7/10
The swamp shall have him
13 November 2004
***SPOILERS*** German movie about a masked killer in and around the English castle of Blackmoor who's out to avenge his fathers murder by the future Lord Lucius Clark, Rudolf Fernan, who lives there.

The killer who's father Charles Manning was Clark's assistant and good friend in the British colony of Kimberly in Africa, where Clark was the district governor, was murdered by Clark who stole over 6 million in pound sterling worth of uncut diamonds that his father had. What the killer doesn't seem to know is that Clark is really his father, which was brought out at the end of the movie. But there seems to be some disconnect here with the killer when it's revealed that he came upon a batch of love letters by Clark to his mother Bettie Manning that he found hidden in the castle! the guy couldn't put two and two together?

Early in the movie we see that Clark is having the stolen diamonds cut by his creepy butler Anthony, Dieter Eppier, who used to be an expert diamond cutter until he was sent up the river for five years for stealing diamonds from his employer. Clark is secretly sending the diamonds hidden in cigar tubes to the owner of the "Old Scavenger Inn" in London Mr. Travish, Hands Nielson, who's fencing the hot diamonds by paying Clark in cash for them.

What both Clark and Travish as well as Clark's lawyer Mr. Tromby, Richard Haussler, doesn't know is that the killer has someone working at the "Old Scavenger Inn", his wife, who's tipping him off about the transactions.
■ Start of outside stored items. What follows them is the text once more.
/-! ### Step 1: latch rollover (R41) -/

def Hw.rollover (s : Hw) : Hw :=
  let e := s.beat.cur
  let s1 : Hw := { s with tiles := Sparse.mapVals s.tiles (fun t x =>
    if x.frame.isSome then { x with fs := { x.fs with latches := x.fs.latches &&& ~~~(BitVec.ofNat 64 (e.latchMask t)) }, latchCycle := none } else x) }
  ((s.latches.set.map (·.1)).filter e.globalMask).foldl (fun s n => s.setGlatch n false) s1

/-! ### Step 3: frames (R56 to R58, R61) -/

/-- R321, R322, R328: the tiles whose physical tile leaves service in this edge window: logical tile, physical tile, and whether the Totha
retires it. DESIGN CHOICE, log 72. -/
def Hw.leaving (s : Hw) : List (Nat × Nat × Bool) :=
  let hard := (List.range 512).filterMap (fun t =>
    let p := s.physOf t
    if !s.flt.offline.contains t && (s.getPhys p).retireDue && (s.getPhys p).st.serves then some (t, p, true) else none)
  hard ++ (s.flt.wanted.filter (fun w => s.physOf w.1 == w.2 && !s.flt.offline.contains w.1 && (s.getPhys w.2).st == UnitSt.draining &&
    !hard.any (fun h => h.1 == w.1))).map (fun w => (w.1, w.2, false))

/-- R21, R321: the free spare of a die for the place of physical tile p: one that has passed a full assay within the period and is not taken
already, in the same row or else the nearest, the lower row (and then the lower number) winning a tie. -/
def Hw.chooseSpare (s : Hw) (p : Nat) (taken : List Nat := []) : Option Nat :=
  let free := ((List.range 72).map (fun i => physDie p * 72 + i)).filter (fun q =>
    (s.getPhys q).st == UnitSt.spare && !(s.getPhys q).retireDue && !taken.contains q &&
    decide ((s.getPhys q).since ≤ s.fget F.FLT_ASSAY_PERIOD_BEATS))
  let dist := fun (q : Nat) => (if physRow p ≤ physRow q then physRow q - physRow p else physRow p - physRow q) * 8 + physRow q
  free.foldl (fun (b : Option Nat) q => match b with
    | none => some q
    | some r => if dist q < dist r then some q else some r) none

/-- R21: the tiles that leave, each with its spare. -/
def Hw.assign (s : Hw) : List Leave :=
  s.leaving.foldl (fun (l : List Leave) w =>
    l ++ [{ tile := w.1, phys := w.2.1, hard := w.2.2, spare := s.chooseSpare w.2.1 (l.filterMap (·.spare)) }]) []

/-- R325: a tile's log records a frame it saved. -/
def Hw.touchFrame (s : Hw) (p f : Nat) : Hw :=
  s.modPhys p (fun x =>
    if x.touchedAll then x
    else match x.log.findIdx? (·.frames) with
    | some i => let e := nth { lo := f, hi := f, region := 0, job := 0, frames := true } x.log i
                { x with log := setNth { e with lo := min e.lo f, hi := max e.hi f } x.log i }
    | none => if x.log.length < 256 then { x with log := x.log ++ [{ lo := f, hi := f, region := 0, job := 0, frames := true }] }
              else { x with touchedAll := true })

/-- R56: saves the set resident on a tile into its frame. -/
def Hw.saveFrame (s : Hw) (t : Nat) : Hw :=
  let x := s.getTile t
  match x.frame with
  | none => s
  | some f =>
    ((s.setFrame f { x.fs with blocks := x.blocks }).setTile t { x with
      frame := none, fs := FrameState.empty, blocks := [], writeBack := some f, queues := [], latchCycle := none }).touchFrame (s.physOf t) f

/-- R59, R214: an operand of a command that resumes on another tile stands in that tile's store. -/
def Hw.rebase (s : Hw) (t : Nat) (o : Opnd) : Opnd :=
  { o with addr := s.descAddr t o.img, scaleAddr := if o.scaled then s.descAddr t o.scale else o.scaleAddr }

/-- R56: a command in flight on the tile and queue its stream is bound to now. -/
def Hw.moveFlight (s : Hw) (t : Nat) (q : Option Nat) (f : InFlight) : InFlight :=
  let ops := if f.tile = t then f.ops else f.ops.map (fun o => o.map (s.rebase t))
  let again := f.tile ≠ t
  { f with tile := t, queue := q.getD f.queue, ops := ops,
           dests := if again then rangesOf f.cmd ops [] isDst else f.dests, srcs := if again then rangesOf f.cmd ops [] isSrc else f.srcs }

/-- R56: a staged set becomes resident.  An output block whose command has completed or been abandoned meanwhile is gone. -/
def Hw.restoreFrame (s : Hw) (t f : Nat) (fs : FrameState) (e : Entry) : Hw :=
  let queueOf := fun (n : Nat) => [0, 1, 2, 3].find? (fun q => (e.binding t q).valid && (e.binding t q).stream == n)
  let fs1 := { fs with ctxs := Sparse.mapVals fs.ctxs (fun n c => { c with flight := c.flight.map (s.moveFlight t (queueOf n)) }), blocks := [] }
  let live := fs.blocks.filter (fun b => (fs.ctx b.stream).flight.any (fun g => g.num == b.num && g.stage != Stage.completed))
  (s.setFrame f FrameState.empty).setTile t { s.getTile t with frame := some f, fs := fs1, blocks := live, idle := false, staged := none, stagedDross := none, stagedUe := 0 }

/-- The streams whose home frame is f. -/
def Hw.streamsOfFrame (s : Hw) (f : Nat) : List Nat :=
  ((s.regs.filter (fun e => e.1 % 512 == Reg.STRM_FRAME.ctorIdx)).map (fun e => e.1 / 512)).filter (fun n => s.fget F.STRM_FRAME_FRAME n == f)

/-- R56, R58, R307: an incoming frame is restored, or the tile stays idle for the beat: the frame is not staged (event 0x1012), or it is
dross, which its streams consume.  A frame saved by another tile in this step moves with the set saved (DEDUCED, log 18). -/
def Hw.takeFrame (s : Hw) (t f : Nat) (e : Entry) : Hw :=
  let x := s.getTile t
  let idle := fun (s : Hw) => s.modTile t (fun x => { x with idle := true, staged := none, stagedDross := none, stagedUe := 0 })
  let late := ((idle s).bump F.BEAT_STATE_LATE_COUNT).raise 0x1012 t f { kind := 1, unit := t }
  match x.staged with
  | some (g, fs) =>
    if g ≠ f || s.heldElsewhere t f then late
    else match x.stagedDross with
      | some a => (s.streamsOfFrame f).foldl (fun s n => s.consumeDross n a 6 t) ((idle s).bump F.FLT_UE_COUNT 0 x.stagedUe)
      | none =>
        let moved := decide (s.frameAddr f + 0x8000 ≤ s.capacity) && s.tiles.any (fun e => e.2.writeBack == some f)
        s.restoreFrame t f (if moved then s.getFrame f else fs) e
  | none => late

/-- R61: a remapped tile stays idle for the beat: event 0x1012 and the count, made in step 3. -/
def Hw.remapLate (s : Hw) (inc : Option Entry) (w : Leave) : Hw :=
  match w.spare, inc.bind (fun e => s.frameFor e w.tile) with
  | some _, some f => (s.bump F.BEAT_STATE_LATE_COUNT).raise 0x1012 w.tile f { kind := 1, unit := w.tile }
  | _, _ => s

/-- R56, R58, R61: step 3: the sets that leave are saved, and the incoming frames restored; a tile that step 4 is to remap stays idle. -/
def Hw.swaps (s : Hw) (inc : Option Entry) (ws : List Leave) : Hw :=
  let gone := ws.map (·.tile)
  let want := fun (t : Nat) => inc.bind (fun e => s.frameFor e t)
  let outs := s.heldTiles.filter (fun t => (s.getTile t).frame.isSome && (gone.contains t || want t != (s.getTile t).frame))
  let s1 := outs.foldl Hw.saveFrame s
  let ins := (List.range 512).filter (fun t => (want t).isSome && !gone.contains t && want t != (s1.getTile t).frame)
  let s2 := ins.foldl (fun s t => match inc, want t with | some e, some f => s.takeFrame t f e | _, _ => s) s1
  let stay := s2.heldTiles.filter (fun t => !ins.contains t)
  let s3 := stay.foldl (fun s t => s.modTile t (fun x => { x with idle := gone.contains t, staged := none, stagedDross := none, stagedUe := 0 })) s2
  ws.foldl (fun s w => s.remapLate inc w) s3

/-! ### Step 4: remaps (R21, R24, R320 to R323, R328, R330) -/

/-- `FLT.RETIRED`: retirements and offlines since reset. DEDUCED, log 68. -/
def Hw.countRetired (s : Hw) : Hw := s.fset F.FLT_RETIRED_COUNT (min 1023 (s.fget F.FLT_RETIRED_COUNT + 1))

/-- R59, R61: the old store spills its resident partitions. -/
def Hw.spillAll (s : Hw) (p : Nat) : Hw := (s.getPhys p).resident.foldl (fun s r => s.spill p r) s

/-- R35: the Totha has retired a tile that the host was shutting down: a re-enable that waits is refused with event 0x4055 and not held, and
the shut-down is over with event 0x4050. DEDUCED, log 56. -/
def Hw.overtaken (s : Hw) (p : Nat) : Hw :=
  let x := s.getPhys p
  let who : Who := { kind := 1, unit := s.tileName p }
  let s1 := s.modPhys p (fun x => { x with pendingEn := false, enable := false, disable := false })
  let s2 := if x.disable then s1.raise 0x4050 0 p who else s1
  if x.pendingEn || x.enable then s2.raise 0x4055 0 (pack2 p UnitSt.retired.code) who else s2
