-- ==== Sys2Proof/Machine/HostIf.lean ====
section
/-!
DEFINITION. The host interface (R405 to R426, R470): configuration space, BAR4, events and MSI-X, copy queues, host reset.
-/
namespace Sys2Proof.Machine

/-! ### MSI-X (R407, R420) -/

def Hw.modHost (s : Hw) (f : HostIf → HostIf) : Hw := { s with host := f s.host }

/-- A dword of the MSI-X table: only the mask bit of a vector control is set after reset. -/
def Hw.msixDword (s : Hw) (i : Nat) : Nat := (Sparse.get (if i % 4 = 3 then 1 else 0) s.host.msix i).toNat

/-- MSI-X Enable and Function Mask of the message control word. -/
def Hw.msixOn (s : Hw) : Bool := bit (Sparse.get 0 s.host.cfg 20).toNat 31
def Hw.msixMasked (s : Hw) (v : Nat) : Bool := bit (Sparse.get 0 s.host.cfg 20).toNat 30 || bit (s.msixDword (4 * v + 3)) 0

/-- The message of a vector: a write of the table's data to the table's address. DEDUCED, log 55. -/
def Hw.sendMsix (s : Hw) (v : Nat) : Hw :=
  (s.hostWrite (s.msixDword (4 * v) + (s.msixDword (4 * v + 1) <<< 32)) (toBytes 4 (s.msixDword (4 * v + 2)))).modHost (fun h => { h with
    sentMsgs := Sparse.put 0 h.sentMsgs v (Sparse.get 0 h.sentMsgs v + 1), pba := Sparse.erase h.pba v })

/-- Pending vectors that are masked no longer send their messages. -/
def Hw.unmaskMsix (s : Hw) : Hw :=
  if s.msixOn && s.busMaster then (s.host.pba.map (·.1)).foldl (fun s v => if s.msixMasked v then s else s.sendMsix v) s else s

/-- R420: a message of a vector falls due once COUNT records are pending, or TIME µs after the first. -/
def Hw.msixDue (s : Hw) (v : Nat) : Bool :=
  match Sparse.find? s.host.pendingMsgs v with
  | none => false
  | some (n, t) =>
    max 1 (s.fget F.HIF_EVT_MOD_COUNT) ≤ n ||
      (s.fget F.HIF_EVT_MOD_TIME != 0 && t + s.fget F.HIF_EVT_MOD_TIME * 1050 ≤ s.boot.ticks)

/-- R420: the message is sent, or sets its pending bit where it is masked. -/
def Hw.msixMessage (s : Hw) (v : Nat) : Hw :=
  if s.msixDue v && s.msixOn && s.busMaster then
    let s1 := s.modHost (fun h => { h with pendingMsgs := Sparse.erase h.pendingMsgs v })
    if s.msixMasked v then s1.modHost (fun h => { h with pba := Sparse.set h.pba v 1 }) else s1.sendMsix v
  else s

def execMsixMessage (vector : BitVec 11) (s : State) : Host.Outcome State Fault Refusal := s.onHw (fun h => h.msixMessage vector.toNat)

/-- A write of the MSI-X table; of a vector control only the mask is kept.  The PBA ignores writes. -/
def Hw.msixWrite (s : Hw) (o v : Nat) : Hw :=
  if 0xF0_0000 ≤ o && o < 0xF0_8000 then
    let i := (o - 0xF0_0000) / 4
    let d : Reg32 := if i % 4 = 3 then 1 else 0
    let x := BitVec.ofNat 32 (if i % 4 = 3 then v % 2 else v % 0x1_0000_0000)
    (s.modHost (fun h => { h with msix := Sparse.put d h.msix i x })).unmaskMsix
  else s

/-! ### Configuration space (R405 to R407, R410) -/

/-- Capabilities at their places (PRESUMED, log 60): dword, capability identifier (16 bits and version for the extended ones) and the next place. -/
def cfgCaps : List (Nat × Nat) :=
  [(16, 0x0003_5001), (20, 0x07FF_7011), (28, 0x0002_0010),
   (64, 0x1482_0001), (82, 0x1581_0003), (86, 0x1701_0015), (92, 0x1801_0019), (96, 0x1901_0025), (100, 0x1B01_0026), (108, 0x1D01_002A),
   (116, 0x1E01_0031), (120, 0x0001_0027)]

/-- The bits of a configuration dword that a write sets. DEDUCED, log 21. -/
def Hw.cfgMask (s : Hw) (d : Nat) : Nat :=
  match d with
  | 1 => 0x0546
  | 4 => 0xF000_0000
  | 6 => 0xC000_0000
  | 5 | 7 => 0xFFFF_FFFF
  | 9 => 0xFFFF_FFFF - ((1 <<< (s.fget F.HIF_BAR4_SIZE_LOG2 - 32)) - 1)
  | 17 => 0x3
  | 20 => 0xC000_0000
  | 30 => 0x7FFF
  | 66 | 67 => 0xFFFF_FFFF
  | _ => 0

/-- What a configuration read returns. -/
def Hw.cfgRead (s : Hw) (fu : Fuses) (d : Nat) : Nat :=
  let own := (Sparse.get 0 s.host.cfg d).toNat &&& s.cfgMask d
  match d with
  | 0 | 11 => 0x0320_1DF8
  | 1 => own + 0x0010_0000
  | 2 => 0x1200_0000 + fu.stepping % 256
  | 4 => own + 0x4
  | 6 => own + 0xC
  | 8 => 0xC
  | 13 => 0x40
  | 17 => own + 0x8
  | 20 => own + 0x07FF_7011
  | 21 => 0x00F0_0000
  | 22 => 0x00F1_0000
  | 65 => one s.host.aerPoison <<< 12
  | 83 => (s.rd .ID_SERIAL_LO 0).toNat
  | 84 => (s.rd .ID_SERIAL_HI 0).toNat
  | 87 => 0x00FF_0000
  | 88 => 0x24 + ((s.fget F.HIF_BAR4_SIZE_LOG2 - 20) <<< 8)
  | _ => ((cfgCaps.find? (fun e => e.1 == d)).map (·.2)).getD own

/-- What a configuration write does: R410: the Resizable BAR capability sets the size of BAR4. -/
def Hw.cfgWrite (s : Hw) (d v : Nat) : Hw :=
  match d with
  | 65 => s.modHost (fun h => { h with aerPoison := h.aerPoison && !bit v 12 })
  | 88 => let n := bits v 8 6 + 20; if 32 ≤ n && n ≤ 39 then s.fset F.HIF_BAR4_SIZE_LOG2 n else s
  | _ => (s.modHost (fun h => { h with cfg := Sparse.put 0 h.cfg d (BitVec.ofNat 32 (v &&& s.cfgMask d)) })).unmaskMsix

/-- R407, R470: a configuration request is answered with Retry Status before 120 ms. -/
def Hw.configRequest (s : Hw) (fu : Fuses) (write : Bool) (d v : Nat) : Hw :=
  if !s.host.linkUp then s
  else if !s.bar0Open then s.reply [] false 2
  else if write then (s.cfgWrite d v).reply []
  else s.reply (toBytes 4 (s.cfgRead fu d))

def execConfigRequest (write : Bool) (dword : BitVec 10) (value : BitVec 32) (s : State) : Host.Outcome State Fault Refusal :=
  s.onHw (fun h => h.configRequest s.fuses write dword.toNat value.toNat)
At one point in the movie he ambushes Clark's delivery man with the diamonds who happens to be his gardener Sebastian, Albert Bessler, killing him and taking the stones.

What the cagey Clark is doing is getting rid of the diamonds so that the killer can't get his hands on them and giving the money that he gets from Travish to his niece Claridge Dorsett, Karin Dor, as stated in his will on or after her 21th birthday. The masked killer is determined to get the diamonds or the money that Clark gets for fencing them before she does even if it kills her.

Interesting German 1963 import that has you guessing to who the killer is until he's dredged out of the swamp outside Blackmoor Castle at the end of the movie and his identity reveled. "Strangler of Blackmoor Castle" is a bit too violent for movies released back then in those days in the early 1960's with a number of shocking and bloody decapitations that are really gruesome even watching the movie now.

The film does have some comic relief in it with the lord of the castle Lord Blackmoor, Hans Reiser, spending all his time listening and recording on his portable tape recorder bird love calls in the woods.